GitHub - neul-labs/fast-langgraph: High-performance Rust accelerators for LangGraph applications. Drop-in components that provide up to 700x speedups for checkpoint operations and 10-50x speedups for state management.

High-performance Rust accelerators for LangGraph applications. Drop-in components that provide up to 700x speedups for checkpoint operations and 10-50x speedups for state management.

Why Fast-LangGraph?

LangGraph is great for building AI agents, but production workloads often hit performance bottlenecks:

Checkpoint serialization - Python's deepcopy is slow for complex state
State management at scale - High-frequency updates accumulate overhead
Repeated LLM calls - Identical prompts waste API costs

Fast-LangGraph solves these by reimplementing critical paths in Rust while maintaining full API compatibility.

Install

pip install fast-langgraph

Acceleration Modes

Fast-LangGraph offers two types of acceleration:

Automatic Acceleration (via Shim)

Enable transparent acceleration with a single environment variable or function call. No code changes required to your existing LangGraph application.

# Option 1: Environment variable (recommended for production)
export FAST_LANGGRAPH_AUTO_PATCH=1
python your_app.py

# Option 2: Explicit patching at startup
import fast_langgraph
fast_langgraph.shim.patch_langgraph()

# Your existing LangGraph code runs faster automatically

What gets accelerated automatically:

Component	Speedup	Description
Executor Caching	2.3x	Reuses ThreadPoolExecutor across invocations
apply_writes	1.2x	Rust-based channel batch updates

Combined automatic speedup: ~2.8x for typical graph invocations.
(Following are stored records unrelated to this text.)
-- ==== Sys2Proof/Laws/Chain.lean ====
section
/-! SUPPORT. The chain bookkeeping (spec/10_state.md R30, R59): what ADDDESC, PUBLISH, TAKE and IRQH do to it. -/

namespace Sys2Proof.Machine

/-- Both parts of the bookkeeping. -/
abbrev Engine.bookOk (e : Engine) : Prop := e.chainOk ∧ e.flightOk

theorem SMap.pairwise_insert {β} {R : Nat × β → Nat × β → Prop} (hs : ∀ a b, R a b → R b a) (k : Nat) (v : β)
    {m : SMap β} (h : m.Pairwise R) (hk : ∀ e ∈ m, e.1 ≠ k → R (k, v) e) (hsort : SMap.Sorted m) :
    (SMap.insert k v m).Pairwise R := by
  induction m with
  | nil => simp [SMap.insert]
  | cons f m ih =>
    obtain ⟨j, w⟩ := f
    have hj := List.pairwise_cons.mp h
    have hso := List.pairwise_cons.mp hsort
    simp only [SMap.insert]
    split_ifs with h1 h2
    · refine List.pairwise_cons.mpr ⟨fun e he => hk e he ?_, h⟩
      rcases List.mem_cons.mp he with rfl | he
      · exact (by show j ≠ k; omega)
      · have := hso.1 e he; omega
    · subst h2
      exact List.pairwise_cons.mpr ⟨fun e he => hk e (List.mem_cons_of_mem _ he) (by have := hso.1 e he; simp at this; omega), hj.2⟩
    · refine List.pairwise_cons.mpr ⟨fun e he => ?_, ih hj.2 (fun e he => hk e (List.mem_cons_of_mem _ he)) hso.2⟩
      rcases SMap.mem_insert he with rfl | he
      · exact hs _ _ (hk _ (List.mem_cons_self ..) (by show j ≠ k; omega))
      · exact hj.1 e he

theorem chain_congr {e f : Engine} (h : Engine.bookOk e) (h1 : f.nextFreeDesc = e.nextFreeDesc)
    (h2 : f.chainHead = e.chainHead) (h3 : f.chainLen = e.chainLen) (h4 : f.inflight = e.inflight) : Engine.bookOk f := by
  unfold Engine.bookOk Engine.chainOk Engine.flightOk at *; rw [h1, h2, h3, h4]; exact h

theorem chain_erase {e f : Engine} {k : Nat} (h : Engine.bookOk e) (h1 : f.nextFreeDesc = e.nextFreeDesc)
    (h2 : f.chainHead = e.chainHead) (h3 : f.chainLen = e.chainLen) (h4 : f.inflight = SMap.erase k e.inflight)
    : Engine.bookOk f := by
  unfold Engine.bookOk Engine.chainOk Engine.flightOk at *; rw [h1, h2, h3, h4]
  obtain ⟨a, b, c, d, g⟩ := h
  refine ⟨a, SMap.sorted_erase k b, fun x hx => c x (SMap.mem_erase.mp hx).1, d.sublist List.filter_sublist, fun x hx => g x (SMap.mem_erase.mp hx).1⟩

theorem chain_erases {e f : Engine} {ks : List Nat} (h : Engine.bookOk e) (h1 : f.nextFreeDesc = e.nextFreeDesc)
    (h2 : f.chainHead = e.chainHead) (h3 : f.chainLen = e.chainLen)
    (h4 : f.inflight = ks.foldl (fun m i => SMap.erase i m) e.inflight) : Engine.bookOk f := by
  induction ks generalizing e with
  | nil => exact chain_congr h h1 h2 h3 h4
  | cons k ks ih => 
    exact ih (e := { e with inflight := SMap.erase k e.inflight }) (chain_erase h rfl rfl rfl rfl) h1 h2 h3 h4

theorem chain_reset : Engine.bookOk Engine.reset := ⟨by decide, by decide⟩

theorem mem_chainIndices {h l : U16} {i : Nat} : i ∈ chainIndices h l ↔ ∃ k < l.toNat, (h.toNat + k) % 128 = i := by
  simp [chainIndices]

/-- One more descriptor keeps it (spec/41_ring_transport_ops.md R163). -/
theorem chain_described {e : Engine} {c : Bool} (h : Engine.bookOk e) (h1 : e.chainLen.toNat < 128)
    (h2 : e.inFlightDesc e.nextFreeDesc.toNat = false) : Engine.bookOk (e.described c) := by
  obtain ⟨⟨a1, a2, a3, a4⟩, b1, b2, b3, b4⟩ := h
  have hlen : (chainLenSucc e.chainLen).toNat = e.chainLen.toNat + 1 := by
    unfold chainLenSucc
    rw [if_pos (by omega), BitVec.toNat_add, show (1:U16).toNat = 1 from rfl]
    omega
  have hn : (modQ (e.nextFreeDesc + 1)).toNat = (e.nextFreeDesc.toNat + 1) % 128 := by
    simp only [modQ, BitVec.toNat_umod, BitVec.toNat_add, show (1:U16).toNat = 1 from rfl, show (128:U16).toNat = 128 from rfl]
    omega
  refine ⟨⟨?_, a2, ?_, ?_⟩, b1, b2, b3, ?_⟩
  · show (modQ _).toNat < _
    rw [hn]; exact Nat.mod_lt _ (by decide)
  · show (chainLenSucc _).toNat ≤ _
    rw [hlen]; exact h1
  · show (modQ _).toNat = (_ + (chainLenSucc _).toNat) % _
    rw [hn, hlen, a4]; simp only [qsize]; simp [Engine.described]; omega
  · intro c hc i hi hi'
    rw [mem_chainIndices] at hi'
    obtain ⟨k, hk, rfl⟩ := hi'
    have hk' : k < e.chainLen.toNat + 1 := by rw [← hlen]; exact hk
    by_cases hkk : k < e.chainLen.toNat
    · exact b4 c hc _ hi (mem_chainIndices.mpr ⟨k, hkk, rfl⟩)
    · have : k = e.chainLen.toNat := by omega
      subst this
      have hx : (e.chainHead.toNat + e.chainLen.toNat) % 128 = e.nextFreeDesc.toNat := a4.symm
      have hi2 : e.nextFreeDesc.toNat ∈ c.2 := by rw [← hx]; exact hi
      have : e.inFlightDesc e.nextFreeDesc.toNat = true := by
        unfold Engine.inFlightDesc
        simp only [List.any_eq_true]
        exact ⟨c, hc, by simpa using hi2⟩
      rw [h2] at this; cases this

theorem nodup_chainIndices {h l : U16} (hl : l.toNat ≤ 128) : (chainIndices h l).Nodup := by
  unfold chainIndices
  refine List.Nodup.map_on ?_ List.nodup_range
  intro x hx y hy hxy
  have hq : qsize = 128 := rfl
  simp only [List.mem_range, hq] at hx hy hxy
  omega

/-- Publication keeps it (spec/41_ring_transport_ops.md R164). -/
theorem chain_published {e : Engine} (h : Engine.bookOk e) (h1 : 1 ≤ e.chainLen.toNat) : Engine.bookOk e.published := by
  obtain ⟨⟨a1, a2, a3, a4⟩, b1, b2, b3, b4⟩ := h
  have hh : e.chainHead.toNat ∈ chainIndices e.chainHead e.chainLen := mem_chainIndices.mpr ⟨0, by omega, by simp at a2 ⊢; omega⟩
  have hz : chainIndices e.nextFreeDesc 0 = [] := rfl
  refine ⟨⟨a1, a1, Nat.zero_le _, ?_⟩, SMap.sorted_insert _ _ b1, ?_, ?_, ?_⟩
  · show e.nextFreeDesc.toNat = (e.nextFreeDesc.toNat + 0) % _
    rw [Nat.add_zero, Nat.mod_eq_of_lt a1]
  · intro c hc
    rcases SMap.mem_insert hc with rfl | hc
    · exact ⟨hh, nodup_chainIndices a3, fun i hi => by obtain ⟨k, _, rfl⟩ := mem_chainIndices.mp hi; exact Nat.mod_lt _ (by decide)⟩
    · exact b2 c hc
  · refine SMap.pairwise_insert (R := fun c d => disjointLists c.2 d.2) (fun a b hab i hi hi' => hab i hi' hi) _ _ b3 (fun x hx _ i hi hi' => b4 x hx i hi' hi) b1
  · intro c _ i _ hi
    change i ∈ chainIndices e.nextFreeDesc 0 at hi
    rw [hz] at hi; cases hi

/-- Every outcome of a command keeps it. -/
theorem Outcome.chain {s t : State} {i : Instr} (hi : Engine.bookOk s.eng) (h : Outcome s i t) : Engine.bookOk t.eng := by
  cases h with
  | fault h5 h6 => exact chain_congr hi rfl rfl rfl rfl
  | featureFail r h | negotiated r h | sizeTooSmall r h | configured r h | live r h | notified r h | statusRead r h | polled r h
  | spurious r h | installed r h => exact chain_congr hi (by simp [r.eng]) (by simp [r.eng]) (by simp [r.eng]) (by simp [r.eng])
  | taken r h => exact chain_erase hi (by simp [r.eng, Engine.advanced]) (by simp [r.eng, Engine.advanced]) (by simp [r.eng, Engine.advanced]) (by simp [r.eng, Engine.advanced]; rfl)
  | described r h hl hc h1 h2 => 
    simp only [State.complete_eng, State.setEng_eng, r.eng]; exact chain_described hi h1 h2
  | published r h hl hc h1 => 
    simp only [State.complete_eng, State.setEng_eng, r.eng]; exact chain_published hi h1
  | constructed r h => exact chain_congr chain_reset rfl rfl rfl rfl
  | allocated | got | collided | waited | locked | freed => exact chain_congr hi rfl rfl rfl rfl
  | waits | locks => exact chain_congr hi rfl rfl rfl rfl
  | handed => exact chain_congr hi rfl rfl rfl rfl
  | signalled => 
     rename_i q hq
     obtain ⟨f1, f2, f3, f4, f5, f6, f7, f8, f9, f10⟩ := State.signalSlot_fields s q.toNat
     exact chain_congr hi (by simp [f2]) (by simp [f2]) (by simp [f2]) (by simp [f2])
  | drained r h d hs r2 => exact chain_erases hi (by simp [r2.eng, d.eng, Engine.drained, r.eng]) (by simp [r2.eng, d.eng, Engine.drained, r.eng]) (by simp [r2.eng, d.eng, Engine.drained, r.eng]) (by simp [r2.eng, d.eng, Engine.drained, r.eng]; rfl)
  | badId r h d hs r2 => exact chain_erases hi (by simp [r2.eng, d.eng, Engine.drained, r.eng, Engine.advanced]) (by simp [r2.eng, d.eng, Engine.drained, r.eng, Engine.advanced]) (by simp [r2.eng, d.eng, Engine.drained, r.eng, Engine.advanced]) (by simp [r2.eng, d.eng, Engine.drained, r.eng, Engine.advanced]; rfl)

end Sys2Proof.Machine
end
Check acceleration status:

import fast_langgraph
fast_langgraph.shim.print_status()

Manual Acceleration (Explicit Usage)

For maximum performance, use Rust components directly. These require small code changes but provide the largest speedups.

from fast_langgraph import (
    RustSQLiteCheckpointer,  # 5-6x faster checkpointing
    cached,                   # LLM response caching
    langgraph_state_update,   # Fast state merging
)

Component	Speedup	When to Use
`RustSQLiteCheckpointer`	5-6x	State persistence
`@cached` decorator	10x+	Repeated LLM calls (with 90% hit rate)
`langgraph_state_update`	13-46x	High-frequency state updates

Quick Start

1. Automatic Acceleration (Easiest)

# At the top of your application
import fast_langgraph
fast_langgraph.shim.patch_langgraph()

# Rest of your code unchanged - runs 2-3x faster
from langgraph.graph import StateGraph
# ...

2. Fast Checkpointing (Biggest Impact)

Drop-in replacement for LangGraph's SQLite checkpointer:

from fast_langgraph import RustSQLiteCheckpointer

# 5-6x faster than the default checkpointer
checkpointer = RustSQLiteCheckpointer("state.db")
graph = graph.compile(checkpointer=checkpointer)

3. LLM Response Caching

Cache LLM responses to avoid redundant API calls:

from fast_langgraph import cached

@cached(max_size=1000)
def call_llm(prompt):
    return llm.invoke(prompt)

# First call: hits the API (~500ms)
response = call_llm("What is LangGraph?")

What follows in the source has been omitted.